Data provided section start
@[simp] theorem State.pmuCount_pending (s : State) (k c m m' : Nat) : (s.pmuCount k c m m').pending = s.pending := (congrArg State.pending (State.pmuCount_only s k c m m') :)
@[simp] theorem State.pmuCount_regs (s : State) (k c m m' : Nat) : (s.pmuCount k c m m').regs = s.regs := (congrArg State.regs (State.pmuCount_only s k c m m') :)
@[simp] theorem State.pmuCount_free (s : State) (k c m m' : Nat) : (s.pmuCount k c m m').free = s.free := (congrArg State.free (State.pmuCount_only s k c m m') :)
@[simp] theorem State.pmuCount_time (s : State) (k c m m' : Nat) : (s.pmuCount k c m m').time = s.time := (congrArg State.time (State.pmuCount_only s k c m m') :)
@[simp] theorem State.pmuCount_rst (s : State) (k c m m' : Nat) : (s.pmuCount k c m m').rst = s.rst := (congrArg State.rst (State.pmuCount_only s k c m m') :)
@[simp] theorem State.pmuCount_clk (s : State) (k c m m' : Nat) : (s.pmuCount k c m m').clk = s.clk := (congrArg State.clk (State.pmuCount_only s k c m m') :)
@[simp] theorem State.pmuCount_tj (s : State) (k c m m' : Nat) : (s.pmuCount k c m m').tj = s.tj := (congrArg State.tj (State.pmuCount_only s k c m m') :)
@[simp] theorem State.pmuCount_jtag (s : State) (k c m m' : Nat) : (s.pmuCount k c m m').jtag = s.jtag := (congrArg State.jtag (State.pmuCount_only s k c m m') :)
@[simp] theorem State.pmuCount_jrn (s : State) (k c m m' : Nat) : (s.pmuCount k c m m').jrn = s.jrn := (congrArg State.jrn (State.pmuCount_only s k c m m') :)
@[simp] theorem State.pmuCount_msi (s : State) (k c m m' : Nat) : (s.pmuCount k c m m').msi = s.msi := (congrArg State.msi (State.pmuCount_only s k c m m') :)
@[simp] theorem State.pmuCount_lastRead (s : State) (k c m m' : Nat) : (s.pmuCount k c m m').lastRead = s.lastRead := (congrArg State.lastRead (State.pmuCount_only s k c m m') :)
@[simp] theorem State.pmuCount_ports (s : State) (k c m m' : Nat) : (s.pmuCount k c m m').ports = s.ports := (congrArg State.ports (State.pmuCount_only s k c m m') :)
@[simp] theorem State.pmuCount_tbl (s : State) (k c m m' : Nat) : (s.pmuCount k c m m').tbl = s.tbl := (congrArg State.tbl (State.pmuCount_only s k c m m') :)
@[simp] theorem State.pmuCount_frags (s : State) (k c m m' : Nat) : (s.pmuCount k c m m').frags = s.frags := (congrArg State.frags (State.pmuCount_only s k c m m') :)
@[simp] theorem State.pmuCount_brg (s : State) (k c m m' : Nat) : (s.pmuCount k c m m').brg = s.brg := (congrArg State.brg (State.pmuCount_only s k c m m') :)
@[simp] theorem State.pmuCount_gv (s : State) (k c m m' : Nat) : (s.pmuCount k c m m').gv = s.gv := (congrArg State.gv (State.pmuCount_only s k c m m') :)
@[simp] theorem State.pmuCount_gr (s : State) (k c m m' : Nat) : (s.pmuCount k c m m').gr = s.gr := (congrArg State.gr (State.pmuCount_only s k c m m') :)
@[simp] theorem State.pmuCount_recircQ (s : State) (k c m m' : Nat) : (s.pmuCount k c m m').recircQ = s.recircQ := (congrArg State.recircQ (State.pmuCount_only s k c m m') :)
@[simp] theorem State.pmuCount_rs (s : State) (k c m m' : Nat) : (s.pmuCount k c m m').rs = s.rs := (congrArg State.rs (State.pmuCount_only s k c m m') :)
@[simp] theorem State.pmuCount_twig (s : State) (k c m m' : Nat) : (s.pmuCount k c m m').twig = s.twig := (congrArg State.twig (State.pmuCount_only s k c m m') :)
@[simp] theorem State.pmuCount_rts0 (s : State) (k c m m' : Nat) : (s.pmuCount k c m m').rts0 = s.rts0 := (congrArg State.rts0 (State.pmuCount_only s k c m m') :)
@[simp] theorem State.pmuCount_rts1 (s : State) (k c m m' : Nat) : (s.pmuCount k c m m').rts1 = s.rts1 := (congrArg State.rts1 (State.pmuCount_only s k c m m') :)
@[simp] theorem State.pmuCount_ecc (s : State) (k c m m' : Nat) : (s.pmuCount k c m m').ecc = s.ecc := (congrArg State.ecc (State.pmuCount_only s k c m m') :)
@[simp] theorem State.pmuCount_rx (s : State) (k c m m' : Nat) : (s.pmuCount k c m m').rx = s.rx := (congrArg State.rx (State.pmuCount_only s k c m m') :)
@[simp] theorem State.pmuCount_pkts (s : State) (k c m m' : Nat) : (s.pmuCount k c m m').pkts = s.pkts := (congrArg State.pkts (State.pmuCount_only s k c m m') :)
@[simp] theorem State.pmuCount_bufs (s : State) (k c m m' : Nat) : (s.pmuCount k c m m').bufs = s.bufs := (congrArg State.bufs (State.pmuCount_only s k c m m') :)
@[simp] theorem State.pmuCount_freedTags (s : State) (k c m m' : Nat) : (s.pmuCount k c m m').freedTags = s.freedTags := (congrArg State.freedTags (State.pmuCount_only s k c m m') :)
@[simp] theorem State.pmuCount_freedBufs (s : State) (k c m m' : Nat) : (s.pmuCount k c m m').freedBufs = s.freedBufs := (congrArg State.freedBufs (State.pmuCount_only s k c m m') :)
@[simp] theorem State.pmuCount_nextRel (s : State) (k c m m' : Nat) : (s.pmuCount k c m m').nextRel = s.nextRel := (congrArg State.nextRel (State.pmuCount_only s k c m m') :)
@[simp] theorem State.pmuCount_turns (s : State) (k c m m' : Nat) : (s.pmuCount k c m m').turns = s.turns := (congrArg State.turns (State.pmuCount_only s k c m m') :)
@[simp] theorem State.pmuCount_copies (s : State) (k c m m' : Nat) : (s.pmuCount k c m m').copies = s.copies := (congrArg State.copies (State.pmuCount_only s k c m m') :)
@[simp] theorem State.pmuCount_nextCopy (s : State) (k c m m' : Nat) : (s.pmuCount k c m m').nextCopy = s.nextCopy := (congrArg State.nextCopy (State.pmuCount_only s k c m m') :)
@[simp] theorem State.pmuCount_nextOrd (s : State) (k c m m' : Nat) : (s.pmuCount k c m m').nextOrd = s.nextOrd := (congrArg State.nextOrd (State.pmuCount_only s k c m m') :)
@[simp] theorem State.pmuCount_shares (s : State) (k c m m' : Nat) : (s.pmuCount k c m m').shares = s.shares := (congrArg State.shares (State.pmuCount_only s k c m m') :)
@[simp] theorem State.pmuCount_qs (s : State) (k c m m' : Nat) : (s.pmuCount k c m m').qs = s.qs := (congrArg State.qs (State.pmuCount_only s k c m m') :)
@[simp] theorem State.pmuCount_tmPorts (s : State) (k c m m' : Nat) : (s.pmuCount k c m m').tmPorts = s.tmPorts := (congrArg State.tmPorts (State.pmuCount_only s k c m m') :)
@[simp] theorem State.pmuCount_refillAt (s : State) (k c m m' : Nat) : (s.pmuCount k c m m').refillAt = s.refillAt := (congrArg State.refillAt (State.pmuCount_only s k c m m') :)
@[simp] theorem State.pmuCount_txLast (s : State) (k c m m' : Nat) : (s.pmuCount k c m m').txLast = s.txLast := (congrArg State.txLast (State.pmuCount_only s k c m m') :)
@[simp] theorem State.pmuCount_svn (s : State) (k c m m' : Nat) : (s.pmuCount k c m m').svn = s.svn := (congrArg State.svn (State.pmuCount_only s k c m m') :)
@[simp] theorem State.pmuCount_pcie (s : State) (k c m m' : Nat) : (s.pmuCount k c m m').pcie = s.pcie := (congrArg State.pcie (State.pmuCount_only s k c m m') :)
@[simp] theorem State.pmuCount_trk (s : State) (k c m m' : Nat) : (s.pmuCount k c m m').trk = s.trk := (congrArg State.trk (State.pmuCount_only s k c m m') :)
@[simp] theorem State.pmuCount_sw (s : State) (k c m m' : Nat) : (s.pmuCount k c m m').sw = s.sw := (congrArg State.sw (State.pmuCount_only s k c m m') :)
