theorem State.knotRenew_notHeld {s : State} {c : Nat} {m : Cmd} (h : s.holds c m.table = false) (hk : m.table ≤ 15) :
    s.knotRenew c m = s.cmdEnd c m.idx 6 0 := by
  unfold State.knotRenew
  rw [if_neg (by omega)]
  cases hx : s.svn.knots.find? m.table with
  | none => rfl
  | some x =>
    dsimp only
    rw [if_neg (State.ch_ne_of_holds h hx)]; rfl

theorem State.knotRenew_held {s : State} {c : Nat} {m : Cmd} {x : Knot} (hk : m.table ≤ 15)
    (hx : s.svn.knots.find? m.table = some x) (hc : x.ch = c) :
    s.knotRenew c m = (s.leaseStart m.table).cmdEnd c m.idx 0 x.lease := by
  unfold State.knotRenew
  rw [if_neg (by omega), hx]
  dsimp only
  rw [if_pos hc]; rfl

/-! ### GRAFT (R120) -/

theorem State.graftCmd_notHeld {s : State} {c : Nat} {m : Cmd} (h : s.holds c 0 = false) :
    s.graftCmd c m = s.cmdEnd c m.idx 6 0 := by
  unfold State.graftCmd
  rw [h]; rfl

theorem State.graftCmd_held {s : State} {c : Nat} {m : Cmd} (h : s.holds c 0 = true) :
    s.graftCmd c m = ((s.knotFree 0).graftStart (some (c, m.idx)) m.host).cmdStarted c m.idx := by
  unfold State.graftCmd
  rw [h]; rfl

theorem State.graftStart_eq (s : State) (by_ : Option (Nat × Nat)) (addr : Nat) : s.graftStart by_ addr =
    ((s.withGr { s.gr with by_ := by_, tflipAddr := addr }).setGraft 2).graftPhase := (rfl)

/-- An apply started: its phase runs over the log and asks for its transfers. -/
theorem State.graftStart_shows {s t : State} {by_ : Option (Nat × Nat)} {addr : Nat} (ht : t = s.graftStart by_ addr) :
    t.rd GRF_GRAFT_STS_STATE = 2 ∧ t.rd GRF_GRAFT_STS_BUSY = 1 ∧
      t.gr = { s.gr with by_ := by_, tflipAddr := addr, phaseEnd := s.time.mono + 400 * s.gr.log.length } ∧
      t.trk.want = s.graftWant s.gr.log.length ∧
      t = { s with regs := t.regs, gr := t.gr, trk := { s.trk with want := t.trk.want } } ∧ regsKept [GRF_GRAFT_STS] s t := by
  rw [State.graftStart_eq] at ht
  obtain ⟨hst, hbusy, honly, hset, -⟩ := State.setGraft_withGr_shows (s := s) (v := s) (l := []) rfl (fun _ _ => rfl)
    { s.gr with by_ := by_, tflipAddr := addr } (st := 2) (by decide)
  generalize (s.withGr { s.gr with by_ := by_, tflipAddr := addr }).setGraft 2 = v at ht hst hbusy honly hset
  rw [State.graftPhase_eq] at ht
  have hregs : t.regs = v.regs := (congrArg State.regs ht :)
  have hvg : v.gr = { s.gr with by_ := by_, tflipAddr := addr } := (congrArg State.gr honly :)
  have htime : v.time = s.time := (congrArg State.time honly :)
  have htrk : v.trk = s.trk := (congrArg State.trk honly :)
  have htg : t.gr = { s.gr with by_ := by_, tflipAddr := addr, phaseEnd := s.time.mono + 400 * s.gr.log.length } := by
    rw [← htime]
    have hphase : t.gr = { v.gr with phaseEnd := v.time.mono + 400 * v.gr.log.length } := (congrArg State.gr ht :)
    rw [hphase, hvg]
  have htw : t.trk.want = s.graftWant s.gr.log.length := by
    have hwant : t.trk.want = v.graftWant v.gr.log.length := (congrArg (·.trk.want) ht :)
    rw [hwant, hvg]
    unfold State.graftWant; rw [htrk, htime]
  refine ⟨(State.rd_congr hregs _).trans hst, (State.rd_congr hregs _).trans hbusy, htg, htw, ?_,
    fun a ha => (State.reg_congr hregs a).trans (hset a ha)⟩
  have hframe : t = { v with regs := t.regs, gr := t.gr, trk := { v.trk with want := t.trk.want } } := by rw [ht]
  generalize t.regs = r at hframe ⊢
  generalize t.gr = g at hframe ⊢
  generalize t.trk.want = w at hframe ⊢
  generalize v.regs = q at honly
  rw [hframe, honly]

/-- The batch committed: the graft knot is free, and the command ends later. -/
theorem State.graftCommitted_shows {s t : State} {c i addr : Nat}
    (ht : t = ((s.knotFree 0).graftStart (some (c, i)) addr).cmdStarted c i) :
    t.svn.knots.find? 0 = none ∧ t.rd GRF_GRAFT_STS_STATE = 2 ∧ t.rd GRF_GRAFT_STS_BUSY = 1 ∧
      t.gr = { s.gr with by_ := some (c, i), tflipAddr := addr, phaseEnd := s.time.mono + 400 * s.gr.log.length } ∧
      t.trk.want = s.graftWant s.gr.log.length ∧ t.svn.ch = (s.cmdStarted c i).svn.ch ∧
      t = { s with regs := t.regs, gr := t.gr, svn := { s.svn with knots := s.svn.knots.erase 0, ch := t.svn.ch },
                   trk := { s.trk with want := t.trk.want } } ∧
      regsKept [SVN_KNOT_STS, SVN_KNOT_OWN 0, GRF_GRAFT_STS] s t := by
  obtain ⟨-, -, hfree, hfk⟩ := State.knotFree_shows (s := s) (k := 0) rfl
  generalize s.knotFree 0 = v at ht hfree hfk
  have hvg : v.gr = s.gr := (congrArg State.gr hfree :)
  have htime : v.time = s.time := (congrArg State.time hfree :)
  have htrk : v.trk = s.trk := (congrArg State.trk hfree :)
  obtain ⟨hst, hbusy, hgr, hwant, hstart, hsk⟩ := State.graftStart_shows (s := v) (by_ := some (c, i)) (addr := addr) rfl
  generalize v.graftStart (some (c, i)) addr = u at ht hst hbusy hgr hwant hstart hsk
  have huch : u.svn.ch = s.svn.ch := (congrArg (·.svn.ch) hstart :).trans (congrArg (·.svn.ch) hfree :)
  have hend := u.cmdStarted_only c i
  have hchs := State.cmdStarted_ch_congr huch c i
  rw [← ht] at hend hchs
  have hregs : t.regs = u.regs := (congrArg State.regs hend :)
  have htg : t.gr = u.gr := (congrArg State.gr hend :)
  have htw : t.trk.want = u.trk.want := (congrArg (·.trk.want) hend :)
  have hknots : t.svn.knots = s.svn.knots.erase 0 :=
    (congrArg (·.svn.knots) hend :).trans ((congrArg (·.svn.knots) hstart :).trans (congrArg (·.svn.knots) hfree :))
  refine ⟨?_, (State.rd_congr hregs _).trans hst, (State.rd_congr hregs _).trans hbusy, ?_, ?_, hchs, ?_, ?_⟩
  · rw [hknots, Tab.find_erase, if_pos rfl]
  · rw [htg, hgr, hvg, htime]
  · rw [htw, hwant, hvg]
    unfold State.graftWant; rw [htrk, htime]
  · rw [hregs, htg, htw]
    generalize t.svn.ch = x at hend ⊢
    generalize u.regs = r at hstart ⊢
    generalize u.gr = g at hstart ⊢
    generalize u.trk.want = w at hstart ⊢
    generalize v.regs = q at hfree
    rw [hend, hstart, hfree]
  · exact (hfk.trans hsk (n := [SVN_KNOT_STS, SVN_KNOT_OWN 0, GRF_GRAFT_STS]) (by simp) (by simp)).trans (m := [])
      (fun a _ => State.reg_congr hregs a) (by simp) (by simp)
Data provided section end
(Exercise requirements) Reproduce the lines of the entries above from the one with "(c, i), tflipAddr" to the one with "(congrArg (·.svn.knots) hend", both included, exactly and without any other line.

(Solved problem)
      t.gr = { s.gr with by_ := some (c, i), tflipAddr := addr, phaseEnd := s.time.mono + 400 * s.gr.log.length } ∧
      t.trk.want = s.graftWant s.gr.log.length ∧ t.svn.ch = (s.cmdStarted c i).svn.ch ∧
      t = { s with regs := t.regs, gr := t.gr, svn := { s.svn with knots := s.svn.knots.erase 0, ch := t.svn.ch },
                   trk := { s.trk with want := t.trk.want } } ∧
      regsKept [SVN_KNOT_STS, SVN_KNOT_OWN 0, GRF_GRAFT_STS] s t := by
  obtain ⟨-, -, hfree, hfk⟩ := State.knotFree_shows (s := s) (k := 0) rfl
  generalize s.knotFree 0 = v at ht hfree hfk
  have hvg : v.gr = s.gr := (congrArg State.gr hfree :)
  have htime : v.time = s.time := (congrArg State.time hfree :)
  have htrk : v.trk = s.trk := (congrArg State.trk hfree :)
  obtain ⟨hst, hbusy, hgr, hwant, hstart, hsk⟩ := State.graftStart_shows (s := v) (by_ := some (c, i)) (addr := addr) rfl
  generalize v.graftStart (some (c, i)) addr = u at ht hst hbusy hgr hwant hstart hsk
  have huch : u.svn.ch = s.svn.ch := (congrArg (·.svn.ch) hstart :).trans (congrArg (·.svn.ch) hfree :)
  have hend := u.cmdStarted_only c i
  have hchs := State.cmdStarted_ch_congr huch c i
  rw [← ht] at hend hchs
  have hregs : t.regs = u.regs := (congrArg State.regs hend :)
  have htg : t.gr = u.gr := (congrArg State.gr hend :)
  have htw : t.trk.want = u.trk.want := (congrArg (·.trk.want) hend :)
  have hknots : t.svn.knots = s.svn.knots.erase 0 :=
    (congrArg (·.svn.knots) hend :).trans ((congrArg (·.svn.knots) hstart :).trans (congrArg (·.svn.knots) hfree :))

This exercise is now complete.